[Mristudio-users] DTI Studio in cervical spine

Dresner, Alex alex.dresner at philips.com
Wed Feb 17 07:31:40 EST 2010


This journal article uses DTI Studio for cervical spine:

http://www.mrijournal.com/article/S0730-725X(09)00141-6/abstract
(copied below).

Magnetic Resonance Imaging Volume 28, Issue 1, Pages 70-76 (January 2010)

Dependence of the fractional anisotropy in cervical spine from the
number of diffusion gradients, repeated acquisition and voxel size

Received 26 September 2008; received in revised form 15 May 2009;
accepted 19 May 2009. published online 06 July 2009.

Abstract

The aim of this study is to investigate the consequences of using
different gradient schemes, number of repeated measurements and voxel
size on the fractional anisotropy (FA) value in a diffusion tensor
imaging (DTI) sequence on the cervical tract of the spinal cord.
Twenty healthy volunteers underwent a total of 86 DTI axial
acquisitions performed by using different voxel size and number of
diffusion gradient directions (NDGDs). Three different diffusion
gradient schemes were applied, named 6, 15 and 32 according to the
NDGD. Furthermore, some acquisitions were repeated to investigate the
effects of image averaging on FA value.

Our results indicate that the FA value in the cervical spinal cord
decreases when increasing the NDGD for a fixed spatial resolution, or
when identical acquisitions are repeated, thus, increasing the
acquisition time. This effect is observed in all subjects without
exceptions, and the differences result statistically significant: the
average FA obtained from 6, 15 and 32 NDGD is 0.84 (range, 0.82-0.87),
0.75 (range, 0.68-0.80) and 0.70 (range, 0.65-0.77), respectively, for
isotropic 8 mm3 voxel size. When varying the spatial resolution in a
volume range of 2 to 8 mm3 for a fixed NDGD (6 or 15), the differences
in FA values are smaller albeit still statistically significant: the
smaller the voxel, the larger the FA. No significant dependence of the
FA value from the spatial resolution is observed in the 32 NDGD
acquisitions in the studied volume range.

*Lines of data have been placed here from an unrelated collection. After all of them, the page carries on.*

-- ==== Sys2Proof/Machine/Pages.lean ====
section
/-! DEFINITION. What firmware does to page tables for MAP, UNMAP, DISCARD, EXPORT and UNEXPORT (19 R446, R491; 05 R130; 18
R415). Each answers the status its packet completes with. -/
namespace Sys2Proof.Machine

/-- What a packet's effect answers: its completion status and the DATA of its event. -/
abbrev Done := Nat × Nat × State

/-- Done. -/
def Done.ok (s : State) : Done := (Status.done, 0, s)

/-- A refusal that changes nothing. -/
def Done.no (status : Nat) (s : State) : Done := (status, 0, s)

/-! ## MAP (19 R446) -/

/-- Whether a walk for `va` meets an entry at level `want` or a leaf above it that is present: writing there would change a
present entry. -/
def presentAt (s : State) (va want : Nat) : Nat → Nat → Bool
  | lvl, table =>
    let e := s.read8 (table + 8 * levelIndex va lvl)
    if !Pte.v e then false
    else if lvl ≤ want ∨ Pte.leaf e then true
    else match lvl with
      | 0 => true
      | l + 1 => presentAt s va want l (Pte.frame e)

/-- The first addresses of the 4 KiB entries of a page of a size: sixteen for 64 KiB, else its own. -/
def entryVas (va size : Nat) : List Nat := if size = 1 then (List.range 16).map fun i => va + 0x1000 * i else [va]

/-- One page mapped: onto a frame, or left not present as a demand-zero entry. None where a table cannot be had. -/
def mapPage (s : State) (part root va size : Nat) (frame : Option Nat) (quiet rd w x : Bool) : Option State :=
  match reachEntry s part va (sizeLevel size) 3 root with
  | none => none
  | some (pa, s) =>
    match frame with
    | some f => some (writeLeaves s pa f size rd w x)
    | none => some ((List.range (entryVas va size).length).foldl (fun s i => s.writeEntry (pa + 8 * i) (demandEntry quiet rd w x size)) s)

/-- What a MAP puts in its pages. -/
inductive MapFrame where
  | given (base : Nat)
  | fresh
  | demand (quiet : Bool)
  deriving DecidableEq, Repr

/-- Pages mapped from `va` on, `n` of them; none where frames or tables run out. -/
def mapPages (s : State) (part root size : Nat) (fr : MapFrame) (rd w x : Bool) : Nat → Nat → Option State
  | 0, _ => some s
  | n + 1, va =>
    let next := va + pageBytes size
    match fr with
    | .given b => (mapPage s part root va size (some b) false rd w x).bind fun s =>
        mapPages s part root size (.given (b + pageBytes size)) rd w x n next
    | .demand q => (mapPage s part root va size none q rd w x).bind fun s => mapPages s part root size fr rd w x n next
    | .fresh =>
      match takeFrame s part (pageBytes size) with
      | none => none
      | some (b, s) => (mapPage s part root va size (some b) false rd w x).bind fun s =>
          mapPages s part root size fr rd w x n next

/-- Whether some page of a range has a present entry in the way. -/
def anyPresent (s : State) (root size : Nat) : Nat → Nat → Bool
  | 0, _ => false
  | n + 1, va => (entryVas va size).any (fun a => presentAt s a (sizeLevel size) 3 root) || anyPresent s root size n (va + pageBytes size)

/-- Whether a frame given by the host is one that firmware may map: in the partition's range, past its first 4 MiB, and no
page table. -/
def Part.usable (p : Part) (a n : Nat) : Bool :=
  decide (p.frameBase + 0x400000 ≤ a) && decide (a + n ≤ p.frameBase + p.frameLen) && !p.tableFrames.any (fun f => spansMeet a n f.1 f.2)

/-- All ones. -/
def allOnes : Nat := 2 ^ 64 - 1

/-- The flags of a MAP: bits 0, 1, 2 are Rd, W, X; 5:4 the page size; 8 DEMAND; 9 QUIET; the others are reserved. -/
def mapFlagsOk (f : Nat) : Bool := decide (f / 2 ^ 10 = 0) && decide (field f 3 1 = 0) && decide (field f 6 2 = 0) && (!bit f 9 || bit f 8)

/-- MAP. A frame that it names counts as a data frame before the first table is taken, so that no table takes it. -/
def State.mapRange (s : State) (p addr len frame flags : Nat) : Done :=
  let size := field flags 4 2
  let n := pageBytes size
  let demand := bit flags 8
  if !mapFlagsOk flags ∨ addr % n ≠ 0 ∨ len % n ≠ 0 ∨ 2 ^ 56 < addr + len then Done.no Status.badField s
  else if frame ≠ allOnes ∧ (demand ∨ frame % n ≠ 0 ∨ !(s.part p).usable frame len) then Done.no Status.badField s
  else match ownRoot s p with
    | none => Done.no Status.busy s
    | some root =>
      if anyPresent s root size (len / n) addr then Done.no Status.busy s
      else
        let fr : MapFrame := if demand then .demand (bit flags 9) else if frame = allOnes then .fresh else .given frame
        let s0 := if frame = allOnes ∨ len = 0 then s
          else s.setPart p { s.part p with dataFrames := (frame, len) :: (s.part p).dataFrames }
        match mapPages s0 p root size fr (bit flags 0) (bit flags 1) (bit flags 2) (len / n) addr with
        | none => Done.no Status.noResource s
        | some s => Done.ok s

/-! ## UNMAP and DISCARD (19 Table 19.6, R491) -/

/-- The entries of the leaf, or of the demand-zero entry, that a walk for `va` ends at, changed by `f`: all sixteen of a
64 KiB group. -/
def changeEntry (s : State) (pa lvl : Nat) (f : Nat → Nat) : State :=
  let e := s.read8 pa
  if lvl = 0 ∧ ((Pte.v e ∧ Pte.g64 e) ∨ (isDemand e ∧ field e 6 2 = 1)) then
    (List.range 16).foldl (fun s i => s.writeEntry (pa / 128 * 128 + 8 * i) (f (s.read8 (pa / 128 * 128 + 8 * i)))) s
  else s.writeEntry pa (f e)

/-- The frame and the size of a present leaf. -/
def leafSpan (e lvl : Nat) : Nat × Nat :=
  if Pte.g64 e then (Pte.frame e / 0x10000 * 0x10000, 0x10000) else (Pte.frame e, 2 ^ levelShift lvl)

/-- Every present leaf and demand-zero entry whose page meets [va, end), changed by `f`, and `g` done for each present one's
frame. -/
def eachLeaf (s : State) (root stop : Nat) (f : Nat → Nat) (g : State → Nat → Nat → State) : Nat → Nat → State
  | 0, _ => s
  | fuel + 1, va =>
    if stop ≤ va then s
    else
      let (lvl, pa) := findEntry s va 3 root
      let e := s.read8 pa
      let next := (va / 2 ^ levelShift lvl + 1) * 2 ^ levelShift lvl
      let s' :=
        if Pte.v e && Pte.leaf e then g (changeEntry s pa lvl f) (leafSpan e lvl).1 (leafSpan e lvl).2
        else if isDemand e then changeEntry s pa lvl f
        else s
      eachLeaf s' root stop f g fuel next

/-- Export translations of a partition kept by any die dropped: a leaf that names a frame changes. -/
def State.dropExports (s : State) (p : Nat) : State := s.shootDown p .exported 0 (2 ^ 56) 0xF

/-- UNMAP: every entry of the range is cleared, and every export leaf that names a frame of it; the shoot-down covers both. -/
def State.unmapRange (s : State) (p addr len : Nat) : Done :=
  match ownRoot s p with
  | none => Done.no Status.busy s
  | some root =>
    let s := eachLeaf s root (addr + len) (fun _ => 0) (fun s a n => mapExports s p a n fun _ => 0) (len / 4096 + 2) addr
    Done.ok ((s.shootDown p .own addr len 0xF).dropExports p)

/-- DISC set in a present leaf. -/
def setDisc (e : Nat) : Nat := if Pte.v e then setField e 7 1 1 else e

/-- DISCARD: DISC set in every leaf of the range, and in every export leaf that names a frame of it. -/
def State.discardRange (s : State) (p addr len : Nat) : Done :=
  match ownRoot s p with
  | none => Done.no Status.busy s
  | some root =>
    let s := eachLeaf s root (addr + len) setDisc (fun s a n => mapExports s p a n setDisc) (len / 4096 + 2) addr
    Done.ok ((s.shootDown p .own addr len 0xF).dropExports p)

/-! ## EXPORT and UNEXPORT (19 R491) -/

/-- How an EXPORT of a page ends. -/
inductive ExportRes where
  | ok (s : State)
  | busy
  | noResource
  deriving DecidableEq, Repr

/-- One 4 KiB page exported: its present leaf's frame, a demand-zero entry resolved first. -/
def exportPage (s : State) (p root xroot off va : Nat) (rd w : Bool) : ExportRes :=
  let e0 := s.read8 (findEntry s va 3 root).2
  match (if isDemand e0 then complete s p va else some s) with
  | none => .noResource
  | some s =>
    let (lvl, pa) := findEntry s va 3 root
    let e := s.read8 pa
    if !Pte.v e || !Pte.leaf e || Pte.malformed e lvl va || (rd && !Pte.rd e) || (w && !Pte.w e) then .busy
    else if presentAt s off 0 3 xroot then .busy
    else match reachEntry s p off 0 3 xroot with
      | none => .noResource
      | some (xa, s) =>
        let frame := Pte.frame e + va % 2 ^ levelShift lvl / 4096 * 4096
        .ok (s.writeEntry xa (leafEntry frame rd w false (Pte.disc e) false))

/-- Pages exported in order. -/
def exportPagesFrom (s : State) (p root xroot : Nat) (rd w : Bool) : Nat → Nat → Nat → ExportRes
  | 0, _, _ => .ok s
  | n + 1, off, va =>
    match exportPage s p root xroot off va rd w with
    | .ok s => exportPagesFrom s p root xroot rd w n (off + 4096) (va + 4096)
    | r => r

/-- EXPORT: DW4 bits 0 and 1 are Rd and W. A refusal leaves everything as it was. -/
def State.exportRange (s : State) (p off len va flags : Nat) : Done :=
  if off % 4096 ≠ 0 ∨ len % 4096 ≠ 0 ∨ va % 4096 ≠ 0 ∨ 2 ^ 46 < off + len ∨ 4 ≤ flags then Done.no Status.badField s
  else match ownRoot s p, exportRoot s p with
    | some root, some xroot =>
      (match exportPagesFrom s p root xroot (bit flags 0) (bit flags 1) (len / 4096) off va with
       | .ok s => Done.ok s
       | .busy => Done.no Status.busy s
       | .noResource => Done.no Status.noResource s)
    | _, _ => Done.no Status.busy s

/-- UNEXPORT: the export leaves of the range are cleared, and the range is shot down on every die. -/
def State.unexportRange (s : State) (p off len : Nat) : Done :=
  match exportRoot s p with
  | none => Done.no Status.busy s
  | some root =>
    Done.ok ((eachLeaf s root (off + len) (fun _ => 0) (fun s _ _ => s) (len / 4096 + 2) off).shootDown p .exported off len 0xF)

end Sys2Proof.Machine
end

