-- ==== Sys2Proof/Machine/Clock.lean ====
section
/-! DEFINITION. The seiche counter, the counters of a tile, soft errors and their scrubber, bank retirement, the power clamp, the
link ports, the module number, and bring-up (01 R23, R24; 18 R429 to R433; 19 R439, R457 to R459; 20 R474, R475). -/
namespace Sys2Proof.Machine

/-! ## Ticks and counted cycles (01 R24, 20 R474, R475) -/

/-- The scrubber's read of the word at `w` of a tile: an error that lay latent there is found and counted (18 R429, R432). -/
def Tile.scrubWord (x : Tile) (w : Nat) : Tile := if x.mem.scratchLatent.contains w then x.foundWord w else x

/-- The end of a scrub period: every word that the scrubber has not read in it is read (18 R432). -/
def Tile.scrubRest (x : Tile) : Tile :=
  let x := (x.mem.scratchLatent.filter fun w => !x.prv.scrubbed.contains w).foldl Tile.scrubWord x
  { x with prv := { x.prv with scrubbed := [] } }

/-- The scrubber's period in ticks (18 R432). -/
def scrubPeriod : Nat := 2 ^ 24

/-- Whether the trace of a tile runs: it holds a node that the debugger has not stopped, and its clock is not gated. -/
def State.traceRuns (s : State) (t : Nat) : Bool :=
  s.traceOn t && !(s.tile t).life.gatedClock && !(s.nodeOf t).stopped &&
  ((s.tile t).moves || decide ((s.tile t).life.phase = .frozen))

/-- Whether an MK of the interval is owed in a tile's region: MKINT ticks have passed since its last MK, and none waits to be appended (20
R478). One that is owed while records wait for room waits with them, and makes every unit of the tile wait (20 R482). -/
def State.markOwed (s : State) (t : Nat) : Bool :=
  s.traceRuns t && !(s.tile t).trace.markWaits && s.markDue t

/-- The end of a tick in a tile's region: the MK that is owed joins the tick's records, an MK among them flushes the outcomes that the cores
hold, and they are appended. -/
def State.traceTick (s : State) (t : Nat) : State :=
  let s := if s.markOwed t then s.traceMark t else s
  let x := (s.tile t).trace
  (if x.fresh.any TraceRec.isMark || x.leads s.seiche x.fresh then s.flushBrs t else s).traceSettle t

/-- The end of a tick in the trace of every tile. -/
def State.writeMarks (s : State) : State :=
  if s.parts.any (·.2.dbg.tren) then
    ((s.tiles.map (·.1)).filter fun t => s.markOwed t || !(s.tile t).trace.fresh.isEmpty).foldl State.traceTick s
  else s

/-- What must be done before the next tick: stamped operations whose tick has passed start or miss, the records of the tick and the MKs
that are owed are appended, and a scrub period that is over ends (12 R295, 20 R478, 18 R432). -/
def State.tickWork (s : State) : State :=
  let s := s.expireLate.writeMarks
  if (s.seiche + 1) % scrubPeriod = 0 then { s with tiles := s.tiles.map fun x => (x.1, x.2.scrubRest) } else s

/-- SEICHE_TICK. -/
def execSeicheTick (s : State) : Out := .next { s.tickWork with seiche := s.seiche + 1 }

/-- Whether the cycle of a core may go to a leaf (20 Table 20.4): RET_SCALAR in the cycle in which its `exit` or `yield` completes; 9
where its stream has ended or stopped; the wait leaf of what it is blocked in, EXEC where Table 20.4 names none (`barv`, `barset`, a store
that waits for the fabric); for firmware, that of the unit under way (`unitWaits`), or FETCH; the leaf
of the unit that it completed in the cycle under way; else its next unit is fetched, waits for the value of a load or takes its time, and
a core that its trace stalls does the last: the wait counts as EXEC (20 R482). -/
def Core.mayLeaf (k : Core) (stall : Bool) (leaf : Nat) : Bool :=
  if k.ended then leaf == 0
  else
   match k.run with
   | .running =>
     match k.wait with
     | .none => match k.did with
       | some n => leaf == n
       | none => ((leaf == 3 || leaf == 7) && !stall) || leaf == 8
     | .pop _ => leaf == 4
     | .push _ => leaf == 4
     | .gangPush _ _ _ => leaf == 4
     | .barrierReq _ waits => leaf == (if waits then 5 else 8)
     | .barw _ _ => leaf == 5
     | .barws _ _ _ => leaf == 5
     | .sigwait _ _ _ _ _ => leaf == 5
     | .cell _ _ => leaf == 5
     | .launch => leaf == 5
     | .publish => leaf == 5
     | .opwait => leaf == 6
     | .exitOps => leaf == 6
     | .engineRoom _ _ => leaf == 6
     | .bufferSpace => leaf == 7
     | .fabric f => leaf == (match f.what with
       | .store _ => 8
       | _ => 7)
     | .hostRead _ => leaf == 7
     | .firmware f _ =>
       if f.access = 2 then leaf == 3 else leaf == (if k.after = .none then k.waits else 5)
   | _ => leaf == 9

/-- Whether the cycle of an engine may go to a leaf (20 Table 20.4): ITER in the cycle in which it runs an iteration, sends a request or its
operation ends; else as its first operation that is not terminal stands, `starved` where that is a chained one without its row or without
room east. -/
def Eng.mayLeaf (e : Eng) (starved : Op → Bool) (leaf : Nat) : Bool :=
  if e.ended then leaf == 0
  else match e.ops.find? fun o => decide (o.state ≠ .faulted) with
   | none => leaf == 5
   | some o =>
     if o.token.isSome then leaf == 4
     else if o.state = .queued ∨ o.atStart then leaf == 1
     else if o.wait ≠ .none then leaf == 2
     else if starved o then leaf == 3
     else leaf == 0 || leaf == 2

In conclusion, our results indicate that the value of the FA in the
cervical tract of the spinal cord vary with regularity in intrasubject
acquisitions when modifying the NDGD and when repeated acquisitions
are used; these observations confirm that the signal-to-noise ratio
introduces a systematic error in FA measurements that does not allow
simple comparison of quantitative results obtained from separated
studies.


From: mristudio-users-bounces at mristudio.org [mailto:mristudio-users-bounces at mristudio.org] On Behalf Of Sona Saksena
Sent: Tuesday, February 16, 2010 2:24 PM
To: DTI Studio, ROI Editor, Landmarker Questions/Support; susumu mori
Subject: [Mristudio-users] Urgent


Hello,

Can we process the spinal cord DTI of a patient using DTIstudio. Please let me know. If not, please suggest the possible reason.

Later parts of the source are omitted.